(GIVEN INFORMATION begins)
-- ==== Sys2Proof/Config.lean ====
section
/-!
DEFINITION. What the spec leaves open and the model leaves free: constants with no body, so that no proof can see a
value of them. Each names the log entry that says where the spec is silent.
-/
namespace Sys2Proof

/-- The samples of a 4:2:0 picture in raster order (R250). -/
structure Planes where
  luma : List Nat := []
  cb : List Nat := []
  cr : List Nat := []
  deriving DecidableEq, Repr, Inhabited

/-- Profiles of R250; `other` stands for every profile that R250 does not name. -/
inductive Profile where
  | main | high | main10 | other
  deriving DecidableEq, Repr, Inhabited

/-- A conformance window: place and size in luma samples. -/
structure Window where
  x : Nat := 0
  y : Nat := 0
  w : Nat := 0
  h : Nat := 0
  deriving DecidableEq, Repr, Inhabited

/-- What the active parameter set of a sequence says about the items of R250: profile, chroma format 4:2:0, bit depths, frames that are
progressive, coded picture size, conformance window and reference pictures. -/
structure SeqParams where
  profile : Profile
  yuv420 : Bool
  depthY : Nat
  depthC : Nat
  progressive : Bool
  width : Nat
  height : Nat
  window : Window
  dpb : Nat
  deriving DecidableEq, Repr, Inhabited

/-- One coding unit that the entropy engine meets in a slice: its place in the picture, the bins it takes, and whether it is free of the
damage of R256. -/
structure SliceUnit where
  place : Nat
  bins : Nat
  good : Bool
  deriving DecidableEq, Repr, Inhabited

/-- The syntax of the next access unit of a context, as ITU-T H.264 or H.265 reads it from the NAL units (R250, R254, R256, R258,
R259). Access units of a context are counted from 0. -/
structure AccessUnit where
  /-- The last NAL unit or marker completes an access unit. -/
  present : Bool
  seq : SeqParams
  /-- An IDR or IRAP picture. -/
  irap : Bool
  /-- A LOSS marker before it removed whole pictures (R259). -/
  lost : Bool
  /-- Side of a coding unit in luma samples, and bytes of the VCL NAL units. -/
  side : Nat
  bytes : Nat
  /-- The slices that are there, each with the coding units met in it. -/
  slices : List (List SliceUnit)
  /-- Entries of its reference picture lists: the access unit named, and whether the picture predicts from it. -/
  refs : List (Nat × Bool)
  /-- Access units that stay in the decoded picture buffer, and those output with this one, in output order. -/
  keep : List Nat
  outputs : List Nat
  deriving DecidableEq, Repr, Inhabited

namespace Config

/-- A soft error: a wrong bit in a codeword of the Pan array or of a staging store, or a wrong device in a codeword of the
cold tier; codewords are numbered through the array (R57, R135, R277). -/
inductive Upset where
  | pan (cw : Nat)
  | staging (cw : Nat)
  | cold (cw dev : Nat)
  deriving DecidableEq, Repr

/-- The soft errors that come in a tick: no rule says when one comes, log 13. -/
opaque upsets (tick : Nat) : List Upset

/-- A flit on a channel that carries a partition's traffic is acknowledged in a tick (R123): the model has no flits, log 151. -/
opaque flitAcked (tick part : Nat) : Bool

/-- The n-th free value drawn: numbers from the TRNG (R194, R274, R280, R402, R415, R426) and every value the spec
calls unpredictable or leaves to the firmware; UNSTATED by the spec, log 3. -/
opaque free : Nat → Nat

/-- Beats that a cell runs in one tick at a target rate: the spec bounds their mean only (R384), log 16. -/
opaque beats (tick cell target : Nat) : Nat

/-- Whether an inexact quotient is rounded up where the spec states no rounding, by numerator and denominator; the spec
bounds nothing else (R360, R375), log 3. -/
opaque roundUp (num den : Nat) : Bool

/-- Bytes of a cold page that has not been written under the key it is read with (R275), by byte address and key,
log 8. -/
opaque coldByte (addr key : Nat) : Byte

/-- The parse of ITU-T H.264 and H.265: a function of the context's parameter block and of the NAL units and LOSS markers taken so far
(R253), log 14. -/
opaque parse (params : Bytes) (seen : List (Nat × Bytes)) : AccessUnit

/-- A sample that ITU-T H.264 or H.265 reconstructs for the newest access unit from its reference pictures (R253): plane 0 luma, 1 Cb,
2 Cr, log 14. -/
opaque decoded (params : Bytes) (seen : List (Nat × Bytes)) (refs : List Planes) (plane x y : Nat) : Nat

/-- The bytes in which a picture stands in its picture storage, whose layout no rule gives, log 14. -/
opaque stored (params : Bytes) (q : Planes) : Bytes

/-- How far an entropy engine runs ahead of its pixel engine in a tick: pictures and bytes (R247, R269), log 86. -/
opaque runAhead (tick pair : Nat) : Nat × Nat

/-- A sample that has no source in the spec: outside a smaller decoded picture, of another depth, or of a raw picture that DDR4 did not
deliver, log 14. -/
opaque outsideSample (x y plane : Nat) : Nat

/-- Bits of a slice header, with the parameter sets before the first slice of an IDR picture (R268), log 15. -/
opaque headerBits (params : Bytes) (idr : Bool) (slice : Nat) : Nat

/-- Bits to which one coding unit codes at a QP (R268): a function of the context's parameters, the reference, the
picture, its type, the choices made so far in it, and the QP; no QP is the skip mode. Log 15. -/
opaque unitBits (params : Bytes) (ref picture : Planes) (idr : Bool) (choices : List (Option Nat)) (qp : Option Nat) : Nat

/-- The bytes of one coded slice, as the choices of R268 fix them, with a filler NAL unit of the given size, log 15. -/
opaque sliceBytes (params : Bytes) (ref picture : Planes) (idr : Bool) (choices : List (Option Nat)) (slice filler : Nat) : Bytes

/-- The reconstruction of a coded picture, which the next P picture references (R266), log 15. -/
opaque recon (params : Bytes) (ref picture : Planes) (idr : Bool) (choices : List (Option Nat)) : Planes

/-- Place of the next ready record in Dome memory (R263): the firmware's choice, log 17. -/
opaque readyRing (pair ctx record : Nat) : Nat

/-- The Pan in which Dome firmware keeps the pages of one (sequence, layer, KV head) triple (R165): the firmware's
choice, log 17. -/
opaque servingPan (part model ctx seqh layer head : Nat) : Nat

/-- Which object of a step a binding slot of a cell serves, by step, cell, slot and the part of the choice: the convention of
the family's plates with Dome firmware, not stated by the spec (R193, R196), log 43. -/
opaque bindTarget (step cell slot part : Nat) : Nat

/-- The place that the family designates for a request's accept record or commit map (R221, R222), log 149. -/
opaque familyPlace (step chan reqSeq what : Nat) : Nat

/-- The Pans in which Dome firmware keeps the scanned states of a sequence, one for each state (R162, R242): the family's number and
places, log 148. -/
opaque statePans (part model ctx seqh : Nat) : List Nat

/-- A hash of the partner's Chassis ID and Port ID (R335): the spec does not name the hash. -/
opaque identityHash : Nat → Nat

/-- Settings that an image migrates or starts with (R448): the content is the firmware's own, log 17. -/
opaque settings (setVer : Nat) (old : Bytes) : Bytes

end Config
end Sys2Proof
end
(GIVEN INFORMATION ends)
WHAT YOU WILL DO: Out of the data above, transcribe exactly and only the lines starting with the line that has "w : Nat := 0" and going on through the line that has "frames that are", both included.

COMPLETED TASK:
  w : Nat := 0
  h : Nat := 0
  deriving DecidableEq, Repr, Inhabited

/-- What the active parameter set of a sequence says about the items of R250: profile, chroma format 4:2:0, bit depths, frames that are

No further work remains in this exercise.